• **Information shown**
--------------------------------

-- ==== Sys2Proof/Machine/State.lean ====
section
/-! DEFINITION. The state of the machine: everything the manual gives it, as plain data, and the state right after
reset. -/

namespace Sys2Proof.Machine

open Sys2Proof

/-! ### Outcomes that stop the model -/

/-- Faults that stop the machine. The manual gives every fault a cause that a handler, the halt line or the Cellar
answers, so a step ends in one only for the reason below. -/
inductive Fault where
  /-- Raised by no meaning: a step that reads a unit the device does not have. Safe: the run stops. -/
  | noSuchUnit
  deriving DecidableEq, Repr

/-- Refusals: instructions to which the model gives no meaning. -/
inductive Refusal where
  /-- Raised by an arm of `exec` that has no meaning yet. Safe: the run stops. -/
  | notModelled (mnemonic : String)
  deriving DecidableEq, Repr

/-- Bytes by address: addresses strictly rising, no byte 0 listed; an address not listed reads 0. -/
abbrev Memory := List Host.Cell

/-! ### Causes (R225, R227) -/

/-- The causes, highest priority first (R225). -/
inductive Cause where
  | uncorrectableEcc | illegalInstr | privilege | illegalConvergence | illegalOperand | misaligned
  | accessViolation | stackGrow | pageFault | keyExhausted | rangeLocked | traceMismatch | detConflict
  | detIllegalOp | engineFault | queueFault | nestIllegal | safepointDistance | watchdog | breakpoint
  | softwareTrap
  deriving DecidableEq, Repr

/-- A cause with what %cinfo receives (R227). -/
structure Trap where
  cause : Cause
  mask : Mask
  addr : DWord
  kind : BitVec 8
  deriving DecidableEq, Repr

/-! ### Threads, warps, Halls and groups (R63) -/

/-- The Hall's registers as a snapshot: s0 to s63 and c0 to c15 (R63, R65, R68, R229). -/
structure Scalars where
  s : Vector DWord 64
  c : BitVec 16
  deriving DecidableEq, Repr

/-- A thread: one lane of a warp (R63). `flags` are the sticky flags in the layout of %fpstat bits 4:0 (R181).
`keptPc` and `keptMeet` hold what a handler keeps aside (R228), `stubPc` and `stubMeet` the resume PC and the kept MEET of a rebuild
stub (R83). `notBefore` and `skip` are what YIELD asks: the cycle or rotation before which the thread is not ready, and that
it lets one issue opportunity of its warp pass (R85). -/
structure Thread where
  pc : Word
  meet : Word
  preds : BitVec 16
  flags : BitVec 5
  live : Bool
  held : Bool
  handler : Bool
  stub : Bool
  stopped : Bool
  dist : Nat
  record : Option Nat
  keptPc : Word
  keptMeet : Word
  stubPc : Word
  stubMeet : Word
  notBefore : Nat
  skip : Bool
  deriving DecidableEq, Repr

/-- A word that WAITMEM watches for a lane (R112): where it is, its class and width, and what it is compared with. -/
structure WatchWord where
  lane : Nat
  va : Nat
  pa : Nat
  cls : Nat
  width : Nat
  value : DWord
  deriving DecidableEq, Repr

/-- The blocking waits of R78 and the stalls that the shutter tree, the pre-emption rules and the timers tell apart. A stall for
registers keeps how many are missing and the time from which it lasts (R73). -/
inductive WaitKind where
  | qpop (q : Nat)
  | ldfe (take : Bool) (granules : List Nat)
  | sharedRead (names : List Nat)
  | sharedWrite (names : List Nat)
  | barrier (b : Nat) (gen : BitVec 16)
  | shmap (first partner count : Nat)
  | waitmem (seen locked : Mask) (cnd : WaitCond) (words : List WatchWord)
  | npop
  | njoin (quiet : Bool) (rcb : Nat)
  | quiesced (rcb : Nat)
  | hrecv
  | registers (n since : Nat)
  | ndone
  | hsend
  | detset
  | d2merge
  | mkeyTake (since : Nat)
  | mkeyRsv (tile : Nat)
  | joinTile (tile : Nat)
  | qjoin
  | other
  deriving DecidableEq, Repr

/-- A wait of a Hall or of the lanes of a path. `ended` says that its condition was found to hold (R78). -/
structure Wait where
  lanes : Mask
  kind : WaitKind
  ended : Bool
  deriving DecidableEq, Repr

/-- A store in a store queue (R118): bytes to physical addresses, each with its class, one address of a RED with its class
and the merged datum (R108), scratchpad bytes with granules to set full or empty, the REF bits of tag words (R109), a queue
entry of QPUSH, or lines of CINV.L2. -/
inductive Store where
  | global (cells : List (Nat × Host.Cell)) (rel : Option Scope)
  | red (op : AtomOp) (n cls pa x : Nat) (rel : Option Scope)
  | spad (cells : List Host.Cell) (full empty : List Nat)
  | refs (words : List (Nat × Bool))
  | push (q : Nat) (words : Lanes Word) (mask : Mask)
  | cinv (lines : List Nat)
  deriving DecidableEq, Repr

/-- An ATOM of which some lanes are performed (R106, R116): the path and its PC, the places of the lanes still to come (lane,
virtual and physical address, class) with their data, and the old values of the others. -/
structure AtomRun where
  lanes : Mask
  pc : Word
  rest : List ((Nat × Nat × Nat × Nat) × Nat × Nat)
  olds : List (Nat × Nat)
  deriving DecidableEq, Repr

/-- A divergent region (R68, R69): its meeting address and the scalars sampled when its branch was forwarded. -/
structure Region where
  meet : Word
  scalars : Scalars
  deriving DecidableEq, Repr

/-- A handler in progress (R228, R229): whether R46 delivered the fault, whether the fault was met in a region, whether at an
entry of the decision queue, and the scalars the handler reads. -/
structure Handler where
  hallFault : Bool
  inRegion : Bool
  atEntry : Bool
  cause : Cause
  scalars : Scalars
  deriving DecidableEq, Repr

/-- A result that the scoreboard holds back (R204, R294): a vector register and the rotation from which it may be
read; no rotation while the special-function unit still works on it. -/
structure Pending where
  name : Nat
  usable : Option Nat
  deriving DecidableEq, Repr

/-- A write to part of a vector register: the name, the lanes, the bits and the values. -/
structure RegWrite where
  name : Nat
  lanes : Mask
  bits : Word
  vals : Lanes Word
  deriving DecidableEq, Repr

--------------------------------

• **What this task involves**
Write out the lines of the records exactly, starting at the one holding "which it may be" and ending with the last line, and include no others.

• **Written answer**
/-- A result that the scoreboard holds back (R204, R294): a vector register and the rotation from which it may be
read; no rotation while the special-function unit still works on it. -/
structure Pending where
  name : Nat
  usable : Option Nat
  deriving DecidableEq, Repr

/-- A write to part of a vector register: the name, the lanes, the bits and the values. -/
structure RegWrite where
  name : Nat
  lanes : Mask
  bits : Word
  vals : Lanes Word
  deriving DecidableEq, Repr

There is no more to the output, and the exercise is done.